Extracted records:
-- ==== Sys2Proof/Machine/HostRegs.lean ====
section
/-! DEFINITION. The host's registers and apertures: shootdowns, BAR2, partitions, function mapping, and every register without a row
of its own (R273, R339 to R343, R349 to R352, R379, R389, R390, R392). -/

namespace Sys2Proof.Machine

/-! Shootdown (R342). -/

/-- The posted accesses and the misses whose walks have begun (R270). -/
def walksBegun (s : State) : List Nat :=
  ((s.reqs.filter fun q => q.st == .walking).map (·.id) ++ (s.walks.filter fun w => w.done.isNone).map (·.id)).filter fun id =>
    (walksNamed s id).any (walkBegun s)

/-- Has no walk of a list, by access or miss, still to finish? -/
def walksOver (s : State) (ids : List Nat) : Bool :=
  !((s.reqs.any fun q => q.st == .walking && isIn q.id ids) || s.walks.any fun w => w.done.isNone && isIn w.id ids)

/-- An XSHOOT write: ignored while BUSY; else every walk that has begun must finish. -/
def xshootPut (s : State) (vf : Nat) (v : Word) : State :=
  if 32 ≤ vf || (getVf s vf).xbusy then s
  else
    let ctx := bits v 8 8
    modVf s vf fun x =>
      { x with xbusy := true, xall := v.getLsbD 1, xctx := ctx, xva := bits v 16 32 * 65536,
               xwalks := walksBegun s }

/-- XSHOOT_WRITE (R342). -/
def execXshootWrite (vf : Nat) (v : BitVec 64) (s : State) : Out := hostAct s (xshootPut s vf v)

/-- Does a shootdown name a leaf? -/
def shootHits (vf : Nat) (x : Vf) (e : TlbEntry) : Bool :=
  e.vf == vf && e.ctx == x.xctx && (x.xall || (e.page ≤ x.xva + 65535 && x.xva < e.page + e.size))

/-- SHOOTDOWN_COMPLETE (R342): once those walks have finished the TLBs of the partition have dropped the leaves and BUSY falls. -/
def execShootdownComplete (vf : Nat) (s : State) : Out :=
  .next (
    let x := getVf s vf
    if !x.xbusy || !walksOver s x.xwalks then s
    else
      let p := getPart s x.part
      let inside (r : Nat) : Bool := p.first ≤ r && r < p.first + partRows p
      let keep (l : List TlbEntry) : List TlbEntry := l.filter fun e => !shootHits vf x e
      modVf { s with
        cores := s.cores.map fun k => if inside (k.1 / 16) then (k.1, { k.2 with tlb := keep k.2.tlb }) else k
        rows := s.rows.map fun r => if inside r.1 then (r.1, { r.2 with itlb := keep r.2.itlb }) else r }
        vf fun x => { x with xbusy := false, xwalks := [] })

/-! BAR2 (R340). -/

/-- Cellar address of an aperture offset of a partition. -/
def apertureAddr (p : Part) (off : Nat) : Nat := 2 ^ 29 * (16 * p.first) + off

/-- Is an aperture access served: a registered context, within the partition's Cellar, no byte in a Loft row (R340)? -/
def apertureOk (s : State) (vf off size : Nat) : Bool :=
  let v := getVf s vf
  let p := getPart s v.part
  v.en && p.en && (v.croots.toList.getD v.jctx ⟨false, 0⟩).v && off + size ≤ 2 ^ 33 * partRows p &&
  !(inLoft s (apertureAddr p off) || inLoft s (apertureAddr p (off + size - 1)))

/-- An error charged to a function, saturating (R350). -/
def chargeVf (s : State) (vf : Nat) : State := modVf s vf fun v => { v with errors := min (v.errors + 1) (2 ^ 32 - 1) }

/-- The bytes a host read returns; those of a poisoned granule are free values (R259, R340). DESIGN CHOICE: such a read is served and is no
error that is charged to the function, log 98. -/
def apertureRead (s : State) (pa size : Nat) : State × List Byte :=
  let bad := (physBad s pa size).isSome
  let byte (o : Nat) : Nat :=
    if isIn ((pa + o) / 64) s.memPoison then (Config.freeValue (s.free + o)).toNat % 256 else (physRd s none (pa + o)).toNat
  ({ s with free := if bad then s.free + size else s.free }, (upTo size).map fun o => BitVec.ofNat 8 (byte o))

/-- A BAR2 read completes with an answer: its bytes, or a Completer Abort. -/
def hostAnswer (s : State) (vf : Nat) (x : Option (List Byte)) : State := modVf s vf fun v => { v with answer := x }

/-- BAR2_READ (R338, R340): of 1 to 4,096 bytes; the completion stands in the function's record. -/
def execBar2Read (vf off size : Nat) (s : State) : Out :=
  .next (
    if !s.enumerated || 32 ≤ vf || size = 0 || 4096 < size then s
    else if apertureOk s vf off size then
      let (s, x) := apertureRead s (apertureAddr (getPart s (getVf s vf).part) off) size
      hostAnswer s vf (some x)
    else hostAnswer (chargeVf s vf) vf (some (List.replicate size 0xFF)))

/-- BAR2_WRITE (R338, R340): of 1 to 512 bytes, which stand as given, without encryption. DESIGN CHOICE: a write that covers a poisoned
granule only in part writes nothing (R262) and is charged as an error, log 88. -/
def execBar2Write (vf off size data : Nat) (s : State) : Out :=
  .next (
    if !s.enumerated || 32 ≤ vf || size = 0 || 512 < size then s
    else
      let pa := apertureAddr (getPart s (getVf s vf).part) off
      if apertureOk s vf off size && !narrowBad s pa size then peerWrite s pa size data
      else chargeVf s vf)

/-- A BAR2 access misses its bound (R337): a read completes with a Completer Abort; a posted write is discarded and charged. -/
def hostLost (s : State) (vf : Nat) (write : Bool) : State :=
  if !s.enumerated || 32 ≤ vf || !(getVf s vf).en then s
  else if write then chargeVf s vf else hostAnswer s vf none

/-! Partitions and function mapping (R350). -/

/-- Do two row ranges overlap? -/
def rangesMeet (a n b m : Nat) : Bool := a < b + m && b < a + n

/-- Is a PARTp write refused (R350)? Its rows are checked whatever EN is. A FIRST that is no multiple of 4 is refused as well. -/
def partRefused (s : State) (p : Nat) (en : Bool) (first size : Nat) : Bool :=
  let old := getPart s p
  let n := 4 * 2 ^ size
  (old.job.isSome && (old.en != en || old.first != first || old.size != size)) ||
  32 < first + n || first % 4 != 0 || ((upTo n).any fun i => !rowAvail s (first + i)) ||
  (en && (upTo 8).any fun q => q != p && (getPart s q).en && rangesMeet first n (getPart s q).first (partRows (getPart s q)))

/-- A PARTp write (R350). -/
def partPut (s : State) (p : Nat) (v : Word) : State :=
  if 8 ≤ p then s
  else
    let s := if v.getLsbD 24 then modPart s p fun x => { x with refused := false } else s
    if partRefused s p (v.getLsbD 0) (bits v 8 5) (bits v 16 2) then modPart s p fun x => { x with refused := true }
    else modPart s p fun x => { x with en := v.getLsbD 0, first := bits v 8 5, size := bits v 16 2 }

/-- PART_WRITE (R350). -/
def execPartWrite (p : Nat) (v : BitVec 64) (s : State) : Out := hostAct s (partPut s p v)

/-- Has a function a loaded job? -/
def vfLoaded (s : State) (f : Nat) : Bool := (upTo 8).any fun p => ((getPart s p).job.map (·.vf)) == some f

/-- A VFMAPf write (R350). -/
def vfmapPut (s : State) (f : Nat) (v : Word) : State :=
  if 32 ≤ f then s
  else
    let s := if v.getLsbD 16 then modVf s f fun x => { x with refused := false } else s
    if vfLoaded s f || !(getPart s (bits v 8 3)).en then modVf s f fun x => { x with refused := true }
    else modVf s f fun x => { x with en := v.getLsbD 0, part := bits v 8 3 }

/-- VFMAP_WRITE (R350). -/
def execVfmapWrite (f : Nat) (v : BitVec 64) (s : State) : Out := hostAct s (vfmapPut s f v)

/-! Registers of a virtual function (R273, R340 to R343). -/

/-- An LQCTL write (R273). -/
def lqctlPut (v : Word) (x : Queue) : Queue :=
  let log := bits v 8 5
  { x with en := v.getLsbD 0, log := if !x.en && 4 ≤ log && log ≤ 16 then log else x.log,
           ovf := x.ovf && !v.getLsbD 16, derr := x.derr && !v.getLsbD 18 }

/-- A JCTL write (R341). -/
def jctlPut (s : State) (vf : Nat) (v : Word) : State :=
  if v.getLsbD 1 && v.getLsbD 2 then s
  else
    let s := modVf s vf fun x => { x with jctx := bits v 16 8 }
    let s := if v.getLsbD 10 && (getVf s vf).en then modPart s (getVf s vf).part fun x => { x with pref := false } else s
    let s := if v.getLsbD 0 then jctlKillAt s vf else s
    let s := if v.getLsbD 1 then jctlPreAt s vf else s
    if v.getLsbD 2 then jctlResAt s vf else s

/-- Is a job of a function's context loaded (R343)? -/
def ctxLoaded (s : State) (vf ctx : Nat) : Bool :=
  (upTo 8).any fun p => match (getPart s p).job with
    | some j => j.vf == vf && j.launch.ctx == ctx
    | none => false

/-- A CROOTn write (R343); unregistering a context zeroes its key slots (R387). -/
def crootPut (s : State) (vf n : Nat) (v : Word) : State :=
  if ctxLoaded s vf n then s
  else
    let old := ((getVf s vf).croots.toList.getD n ⟨false, 0⟩).v
    let s := if old && !v.getLsbD 0 then dropKeys s vf n else s
    modVf s vf fun x => { x with croots := x.croots.setIfInBounds n ⟨v.getLsbD 0, bits v 13 25⟩ }

/-- Half i of an MSI-X table entry replaced. -/
def msixPut (t : Vector (BitVec 128) 16) (word : Nat) (v : Word) : Vector (BitVec 128) 16 :=
  let e := t.toList.getD (word / 2) 0
  t.setIfInBounds (word / 2) (if word % 2 = 0 then (e.extractLsb' 64 64) ++ v else v ++ (e.extractLsb' 0 64))

/-- A write to a register of a virtual function's BAR0 (R340). -/
def vfRegPut (s : State) (vf off : Nat) (v : Word) : State :=
  if 32 ≤ vf || off % 8 ≠ 0 then s
  else if off < 0x100 then
    let q := off / 0x40
    match off % 0x40 with
    | 0x00 => modQueue s vf q fun x => if x.en then x else { x with base := v &&& 0xFFFFFFFFFFFFFF80 }
    | 0x08 => modQueue s vf q (lqctlPut v)
    | 0x18 => lqtailPut s vf q v
    | _ => s
  else if off = 0x100 then jctlPut s vf v
  else if off = 0x108 then xshootPut s vf v
  else if 0x200 ≤ off && off < 0x280 then crootPut s vf ((off - 0x200) / 8) v
  else if 0x8000 ≤ off && off < 0x8100 then modVf s vf fun x => { x with msix := msixPut x.msix ((off - 0x8000) / 8) v }
  else s

/-! Registers of the physical function (R349 to R352, R389, R390, R392). -/

/-- A LINKl write: EN (R351); the link trains, or is held DOWN. -/
def linkPut (v : Word) (l : Link) : Link :=
  if l.st == .retired then { l with en := v.getLsbD 2 }
  else if v.getLsbD 2 then { l with en := true, st := if l.st == .down then .train else l.st }
  else { l with en := false, st := .down }

/-- A write to a word of an import entry (R351). -/
def importPut (v : Word) (word : Nat) (i : Import) : Import :=
  match word with
  | 0 => { i with v := v.getLsbD 0, r := v.getLsbD 1, w := v.getLsbD 2, part := bits v 8 3, peer := bits v 16 10 }
  | 1 => { i with base := bits v 21 17 }
  | 2 => { i with limit := bits v 21 17 }
  | _ => i

/-- An RWCMD write (R352): ignored while BUSY; an unknown command ends with code 1. -/
def rwcmdPut (s : State) (v : Word) : State :=
  if s.rwbusy then s
  else
    let s := { s with rwcmd := v &&& 0xFF1FFF }
    if 1 ≤ bits v 0 8 && bits v 0 8 ≤ 4 then { s with rwbusy := true } else { s with rwcode := 1 }

/-- A ROWPWR write (R389): STATE 3 is ignored. -/
def rowpwrPut (s : State) (row : Nat) (v : Word) : State :=
  let s := if v.getLsbD 8 then modRow s row fun x => { x with refused := false } else s
  match bits v 0 2 with
  | 0 => rowPower s row .run (bits v 2 3)
  | 1 => rowPower s row .idle (bits v 2 3)
  | 2 => rowPower s row .off (bits v 2 3)
  | _ => s

/-- Is a link UP or in training (R351)? -/
def anyLinkActive (s : State) : Bool := (upTo 12).any fun l => (getLink s l).st == .up || (getLink s l).st == .train

/-- A write to a register of the physical function's BAR0 (R349). -/
def pfRegPut (s : State) (off : Nat) (v : Word) : State :=
  if off % 8 ≠ 0 then s
  else if 0x100 ≤ off && off < 0x140 then partPut s ((off - 0x100) / 8) v
  else if 0x200 ≤ off && off < 0x300 then vfmapPut s ((off - 0x200) / 8) v
  else if 0x300 ≤ off && off < 0x400 then modVf s ((off - 0x300) / 8) fun x => { x with errors := v.toNat % 2 ^ 32 }
  else if off = 0x400 then (if anyLinkActive s then s else { s with peerId := bits v 0 10 })
  else if 0x500 ≤ off && off < 0x560 then modLink s ((off - 0x500) / 8) (linkPut v)
  else if 0x800 ≤ off && off < 0x1000 then
    let i := (off - 0x800) / 32
    { s with imports := tput s.imports i (importPut v (off / 8 % 4) (tget s.imports i ⟨false, false, false, 0, 0, 0, 0⟩)) }
  else if off = 0x1000 then rwcmdPut s v
  else if off = 0x1008 then { s with rwbuf := v &&& 0xFFFFFFFFFFFFF000 }
  else if 0x2000 ≤ off && off < 0x2100 then rowpwrPut s ((off - 0x2000) / 8) v
  else if off = 0x2100 then plimitPut s v
  else if off = 0x2108 then { s with trip := s.trip && !v.getLsbD 0 }
  else if 0x8000 ≤ off && off < 0x8100 then { s with pfMsix := msixPut s.pfMsix ((off - 0x8000) / 8) v }
  else s

/-! Registers of the debug block (R379). -/

/-- An XTCTL write (R379, R380, R388). -/
def xtctlPut (s : State) (row : Nat) (v : Word) : State :=
  if rowHidden s row then s
  else
    let s := modRow s row fun x => { x with arm := v.getLsbD 0, auto_ := v.getLsbD 1, causes := BitVec.ofNat 5 (bits v 2 5) }
    let s := if v.getLsbD 9 then haltRow s row none else s
    if v.getLsbD 10 then releaseRow s row else s

/-- A TRCTL write (R379, R381): setting EN starts TRPTR again. -/
def trctlPut (s : State) (v : Word) : State :=
  let d := s.dbg
  let s := { s with dbg := { d with
    tren := v.getLsbD 0, trptr := if !d.tren && v.getLsbD 0 then 0 else d.trptr, traps := v.getLsbD 1,
    wrap := d.wrap && !v.getLsbD 3, period := bits v 8 24, lastPulse := if bits v 8 24 = d.period then d.lastPulse else s.now } }
  if v.getLsbD 2 then samplePulse s else s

About this task: Retype exactly, and only, the lines above from the one where "if partRefused s" occurs up to and including the one where "to R343). -/" occurs.

Response for this exercise:
    if partRefused s p (v.getLsbD 0) (bits v 8 5) (bits v 16 2) then modPart s p fun x => { x with refused := true }
    else modPart s p fun x => { x with en := v.getLsbD 0, first := bits v 8 5, size := bits v 16 2 }

/-- PART_WRITE (R350). -/
def execPartWrite (p : Nat) (v : BitVec 64) (s : State) : Out := hostAct s (partPut s p v)

/-- Has a function a loaded job? -/
def vfLoaded (s : State) (f : Nat) : Bool := (upTo 8).any fun p => ((getPart s p).job.map (·.vf)) == some f

/-- A VFMAPf write (R350). -/
def vfmapPut (s : State) (f : Nat) (v : Word) : State :=
  if 32 ≤ f then s
  else
    let s := if v.getLsbD 16 then modVf s f fun x => { x with refused := false } else s
    if vfLoaded s f || !(getPart s (bits v 8 3)).en then modVf s f fun x => { x with refused := true }
    else modVf s f fun x => { x with en := v.getLsbD 0, part := bits v 8 3 }

/-- VFMAP_WRITE (R350). -/
def execVfmapWrite (f : Nat) (v : BitVec 64) (s : State) : Out := hostAct s (vfmapPut s f v)

/-! Registers of a virtual function (R273, R340 to R343). -/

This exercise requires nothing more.